*** Begin section ***

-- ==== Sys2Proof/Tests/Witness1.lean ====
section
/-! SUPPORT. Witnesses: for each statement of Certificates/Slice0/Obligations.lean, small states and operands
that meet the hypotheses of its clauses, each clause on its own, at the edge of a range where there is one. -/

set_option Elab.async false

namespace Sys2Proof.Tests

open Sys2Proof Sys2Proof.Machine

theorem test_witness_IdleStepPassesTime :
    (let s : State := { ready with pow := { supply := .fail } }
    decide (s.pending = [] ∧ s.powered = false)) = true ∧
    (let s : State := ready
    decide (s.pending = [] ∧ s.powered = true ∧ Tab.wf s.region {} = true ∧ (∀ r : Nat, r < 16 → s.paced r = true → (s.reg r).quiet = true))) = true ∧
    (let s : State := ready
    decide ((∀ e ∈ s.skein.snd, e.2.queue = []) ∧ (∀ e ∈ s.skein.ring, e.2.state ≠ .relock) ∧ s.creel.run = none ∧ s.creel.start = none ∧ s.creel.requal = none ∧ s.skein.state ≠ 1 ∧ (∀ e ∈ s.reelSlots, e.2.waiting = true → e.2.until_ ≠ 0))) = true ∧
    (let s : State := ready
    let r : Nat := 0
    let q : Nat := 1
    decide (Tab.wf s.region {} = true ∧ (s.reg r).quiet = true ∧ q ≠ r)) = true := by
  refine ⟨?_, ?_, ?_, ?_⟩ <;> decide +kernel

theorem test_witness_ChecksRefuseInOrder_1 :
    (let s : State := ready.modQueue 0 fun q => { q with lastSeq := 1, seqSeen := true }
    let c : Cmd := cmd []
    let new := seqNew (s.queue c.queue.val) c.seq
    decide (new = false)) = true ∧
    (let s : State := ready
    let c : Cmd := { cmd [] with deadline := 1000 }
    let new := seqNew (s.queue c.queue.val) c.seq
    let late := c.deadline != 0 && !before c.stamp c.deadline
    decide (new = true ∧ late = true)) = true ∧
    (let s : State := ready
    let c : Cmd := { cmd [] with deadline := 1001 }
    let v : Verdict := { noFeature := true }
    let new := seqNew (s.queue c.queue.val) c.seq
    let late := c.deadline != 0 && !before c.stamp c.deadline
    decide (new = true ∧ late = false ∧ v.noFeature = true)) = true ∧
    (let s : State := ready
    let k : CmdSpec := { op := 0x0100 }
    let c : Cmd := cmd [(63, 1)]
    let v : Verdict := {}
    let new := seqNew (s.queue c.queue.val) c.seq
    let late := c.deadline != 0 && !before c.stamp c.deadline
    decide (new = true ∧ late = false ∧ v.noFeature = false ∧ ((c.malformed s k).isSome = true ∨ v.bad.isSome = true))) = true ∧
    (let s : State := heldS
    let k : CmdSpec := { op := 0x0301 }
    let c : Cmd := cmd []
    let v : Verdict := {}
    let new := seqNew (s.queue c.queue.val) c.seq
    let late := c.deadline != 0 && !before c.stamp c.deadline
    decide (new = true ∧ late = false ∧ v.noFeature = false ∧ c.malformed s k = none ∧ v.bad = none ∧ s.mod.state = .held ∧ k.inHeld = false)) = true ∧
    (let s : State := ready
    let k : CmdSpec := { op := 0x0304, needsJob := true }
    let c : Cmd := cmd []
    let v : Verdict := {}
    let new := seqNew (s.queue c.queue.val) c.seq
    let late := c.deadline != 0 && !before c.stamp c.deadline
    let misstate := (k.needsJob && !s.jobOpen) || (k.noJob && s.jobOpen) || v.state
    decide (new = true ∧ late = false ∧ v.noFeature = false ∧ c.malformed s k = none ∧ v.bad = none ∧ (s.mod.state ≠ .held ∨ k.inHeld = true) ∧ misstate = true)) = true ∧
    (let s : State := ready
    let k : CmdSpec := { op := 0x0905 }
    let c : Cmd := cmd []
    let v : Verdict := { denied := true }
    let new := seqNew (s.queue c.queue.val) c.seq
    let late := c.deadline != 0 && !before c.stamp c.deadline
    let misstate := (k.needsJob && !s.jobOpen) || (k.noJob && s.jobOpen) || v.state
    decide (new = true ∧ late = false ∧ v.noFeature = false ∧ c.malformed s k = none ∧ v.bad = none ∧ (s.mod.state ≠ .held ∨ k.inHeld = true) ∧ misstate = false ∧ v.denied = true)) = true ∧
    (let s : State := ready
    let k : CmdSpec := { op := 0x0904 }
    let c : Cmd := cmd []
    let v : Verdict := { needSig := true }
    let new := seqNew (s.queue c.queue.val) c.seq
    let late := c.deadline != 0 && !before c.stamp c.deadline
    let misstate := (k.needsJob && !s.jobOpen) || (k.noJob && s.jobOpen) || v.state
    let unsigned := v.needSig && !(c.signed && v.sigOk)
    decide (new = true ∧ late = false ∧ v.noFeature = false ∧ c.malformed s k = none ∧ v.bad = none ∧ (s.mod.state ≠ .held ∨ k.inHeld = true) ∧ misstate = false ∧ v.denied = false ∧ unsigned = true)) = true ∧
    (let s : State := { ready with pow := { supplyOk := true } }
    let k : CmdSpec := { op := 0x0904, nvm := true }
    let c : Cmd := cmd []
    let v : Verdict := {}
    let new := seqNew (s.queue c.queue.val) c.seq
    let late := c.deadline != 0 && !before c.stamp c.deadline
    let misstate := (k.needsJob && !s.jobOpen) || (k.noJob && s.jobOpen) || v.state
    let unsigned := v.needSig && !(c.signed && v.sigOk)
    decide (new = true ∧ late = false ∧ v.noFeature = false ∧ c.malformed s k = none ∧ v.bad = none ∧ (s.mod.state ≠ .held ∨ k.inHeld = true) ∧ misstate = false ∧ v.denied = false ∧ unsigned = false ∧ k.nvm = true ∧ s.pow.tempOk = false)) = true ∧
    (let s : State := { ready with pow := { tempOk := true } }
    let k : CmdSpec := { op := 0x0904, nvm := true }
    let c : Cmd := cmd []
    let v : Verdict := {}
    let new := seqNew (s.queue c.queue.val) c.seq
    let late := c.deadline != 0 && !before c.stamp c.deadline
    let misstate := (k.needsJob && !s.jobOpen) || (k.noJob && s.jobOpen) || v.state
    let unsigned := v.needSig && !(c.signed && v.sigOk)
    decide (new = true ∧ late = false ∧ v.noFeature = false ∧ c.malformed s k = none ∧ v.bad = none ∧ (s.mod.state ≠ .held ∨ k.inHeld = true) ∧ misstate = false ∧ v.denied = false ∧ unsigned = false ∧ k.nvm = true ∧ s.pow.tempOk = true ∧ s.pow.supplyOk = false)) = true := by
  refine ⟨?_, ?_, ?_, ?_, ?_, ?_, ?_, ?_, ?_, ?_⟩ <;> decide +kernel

*** End section ***

Work task: Output each record exactly as it appears in the listing.

Answer:
-- ==== Sys2Proof/Tests/Witness1.lean ====
section
/-! SUPPORT. Witnesses: for each statement of Certificates/Slice0/Obligations.lean, small states and operands
that meet the hypotheses of its clauses, each clause on its own, at the edge of a range where there is one. -/

set_option Elab.async false

namespace Sys2Proof.Tests

open Sys2Proof Sys2Proof.Machine

theorem test_witness_IdleStepPassesTime :
    (let s : State := { ready with pow := { supply := .fail } }
    decide (s.pending = [] ∧ s.powered = false)) = true ∧
    (let s : State := ready
    decide (s.pending = [] ∧ s.powered = true ∧ Tab.wf s.region {} = true ∧ (∀ r : Nat, r < 16 → s.paced r = true → (s.reg r).quiet = true))) = true ∧
    (let s : State := ready
    decide ((∀ e ∈ s.skein.snd, e.2.queue = []) ∧ (∀ e ∈ s.skein.ring, e.2.state ≠ .relock) ∧ s.creel.run = none ∧ s.creel.start = none ∧ s.creel.requal = none ∧ s.skein.state ≠ 1 ∧ (∀ e ∈ s.reelSlots, e.2.waiting = true → e.2.until_ ≠ 0))) = true ∧
    (let s : State := ready
    let r : Nat := 0
    let q : Nat := 1
    decide (Tab.wf s.region {} = true ∧ (s.reg r).quiet = true ∧ q ≠ r)) = true := by
  refine ⟨?_, ?_, ?_, ?_⟩ <;> decide +kernel

theorem test_witness_ChecksRefuseInOrder_1 :
    (let s : State := ready.modQueue 0 fun q => { q with lastSeq := 1, seqSeen := true }
    let c : Cmd := cmd []
    let new := seqNew (s.queue c.queue.val) c.seq
    decide (new = false)) = true ∧
    (let s : State := ready
    let c : Cmd := { cmd [] with deadline := 1000 }
    let new := seqNew (s.queue c.queue.val) c.seq
    let late := c.deadline != 0 && !before c.stamp c.deadline
    decide (new = true ∧ late = true)) = true ∧
    (let s : State := ready
    let c : Cmd := { cmd [] with deadline := 1001 }
    let v : Verdict := { noFeature := true }
    let new := seqNew (s.queue c.queue.val) c.seq
    let late := c.deadline != 0 && !before c.stamp c.deadline
    decide (new = true ∧ late = false ∧ v.noFeature = true)) = true ∧
    (let s : State := ready
    let k : CmdSpec := { op := 0x0100 }
    let c : Cmd := cmd [(63, 1)]
    let v : Verdict := {}
    let new := seqNew (s.queue c.queue.val) c.seq
    let late := c.deadline != 0 && !before c.stamp c.deadline
    decide (new = true ∧ late = false ∧ v.noFeature = false ∧ ((c.malformed s k).isSome = true ∨ v.bad.isSome = true))) = true ∧
    (let s : State := heldS
    let k : CmdSpec := { op := 0x0301 }
    let c : Cmd := cmd []
    let v : Verdict := {}
    let new := seqNew (s.queue c.queue.val) c.seq
    let late := c.deadline != 0 && !before c.stamp c.deadline
    decide (new = true ∧ late = false ∧ v.noFeature = false ∧ c.malformed s k = none ∧ v.bad = none ∧ s.mod.state = .held ∧ k.inHeld = false)) = true ∧
    (let s : State := ready
    let k : CmdSpec := { op := 0x0304, needsJob := true }
    let c : Cmd := cmd []
    let v : Verdict := {}
    let new := seqNew (s.queue c.queue.val) c.seq
    let late := c.deadline != 0 && !before c.stamp c.deadline
    let misstate := (k.needsJob && !s.jobOpen) || (k.noJob && s.jobOpen) || v.state
    decide (new = true ∧ late = false ∧ v.noFeature = false ∧ c.malformed s k = none ∧ v.bad = none ∧ (s.mod.state ≠ .held ∨ k.inHeld = true) ∧ misstate = true)) = true ∧
    (let s : State := ready
    let k : CmdSpec := { op := 0x0905 }
    let c : Cmd := cmd []
    let v : Verdict := { denied := true }
    let new := seqNew (s.queue c.queue.val) c.seq
    let late := c.deadline != 0 && !before c.stamp c.deadline
    let misstate := (k.needsJob && !s.jobOpen) || (k.noJob && s.jobOpen) || v.state
    decide (new = true ∧ late = false ∧ v.noFeature = false ∧ c.malformed s k = none ∧ v.bad = none ∧ (s.mod.state ≠ .held ∨ k.inHeld = true) ∧ misstate = false ∧ v.denied = true)) = true ∧
    (let s : State := ready
    let k : CmdSpec := { op := 0x0904 }
    let c : Cmd := cmd []
    let v : Verdict := { needSig := true }
    let new := seqNew (s.queue c.queue.val) c.seq
    let late := c.deadline != 0 && !before c.stamp c.deadline
    let misstate := (k.needsJob && !s.jobOpen) || (k.noJob && s.jobOpen) || v.state
    let unsigned := v.needSig && !(c.signed && v.sigOk)
    decide (new = true ∧ late = false ∧ v.noFeature = false ∧ c.malformed s k = none ∧ v.bad = none ∧ (s.mod.state ≠ .held ∨ k.inHeld = true) ∧ misstate = false ∧ v.denied = false ∧ unsigned = true)) = true ∧
    (let s : State := { ready with pow := { supplyOk := true } }
    let k : CmdSpec := { op := 0x0904, nvm := true }
    let c : Cmd := cmd []
    let v : Verdict := {}
    let new := seqNew (s.queue c.queue.val) c.seq
    let late := c.deadline != 0 && !before c.stamp c.deadline
    let misstate := (k.needsJob && !s.jobOpen) || (k.noJob && s.jobOpen) || v.state
    let unsigned := v.needSig && !(c.signed && v.sigOk)
    decide (new = true ∧ late = false ∧ v.noFeature = false ∧ c.malformed s k = none ∧ v.bad = none ∧ (s.mod.state ≠ .held ∨ k.inHeld = true) ∧ misstate = false ∧ v.denied = false ∧ unsigned = false ∧ k.nvm = true ∧ s.pow.tempOk = false)) = true ∧
    (let s : State := { ready with pow := { tempOk := true } }
    let k : CmdSpec := { op := 0x0904, nvm := true }
    let c : Cmd := cmd []
    let v : Verdict := {}
    let new := seqNew (s.queue c.queue.val) c.seq
    let late := c.deadline != 0 && !before c.stamp c.deadline
    let misstate := (k.needsJob && !s.jobOpen) || (k.noJob && s.jobOpen) || v.state
    let unsigned := v.needSig && !(c.signed && v.sigOk)
    decide (new = true ∧ late = false ∧ v.noFeature = false ∧ c.malformed s k = none ∧ v.bad = none ∧ (s.mod.state ≠ .held ∨ k.inHeld = true) ∧ misstate = false ∧ v.denied = false ∧ unsigned = false ∧ k.nvm = true ∧ s.pow.tempOk = true ∧ s.pow.supplyOk = false)) = true := by
  refine ⟨?_, ?_, ?_, ?_, ?_, ?_, ?_, ?_, ?_, ?_⟩ <;> decide +kernel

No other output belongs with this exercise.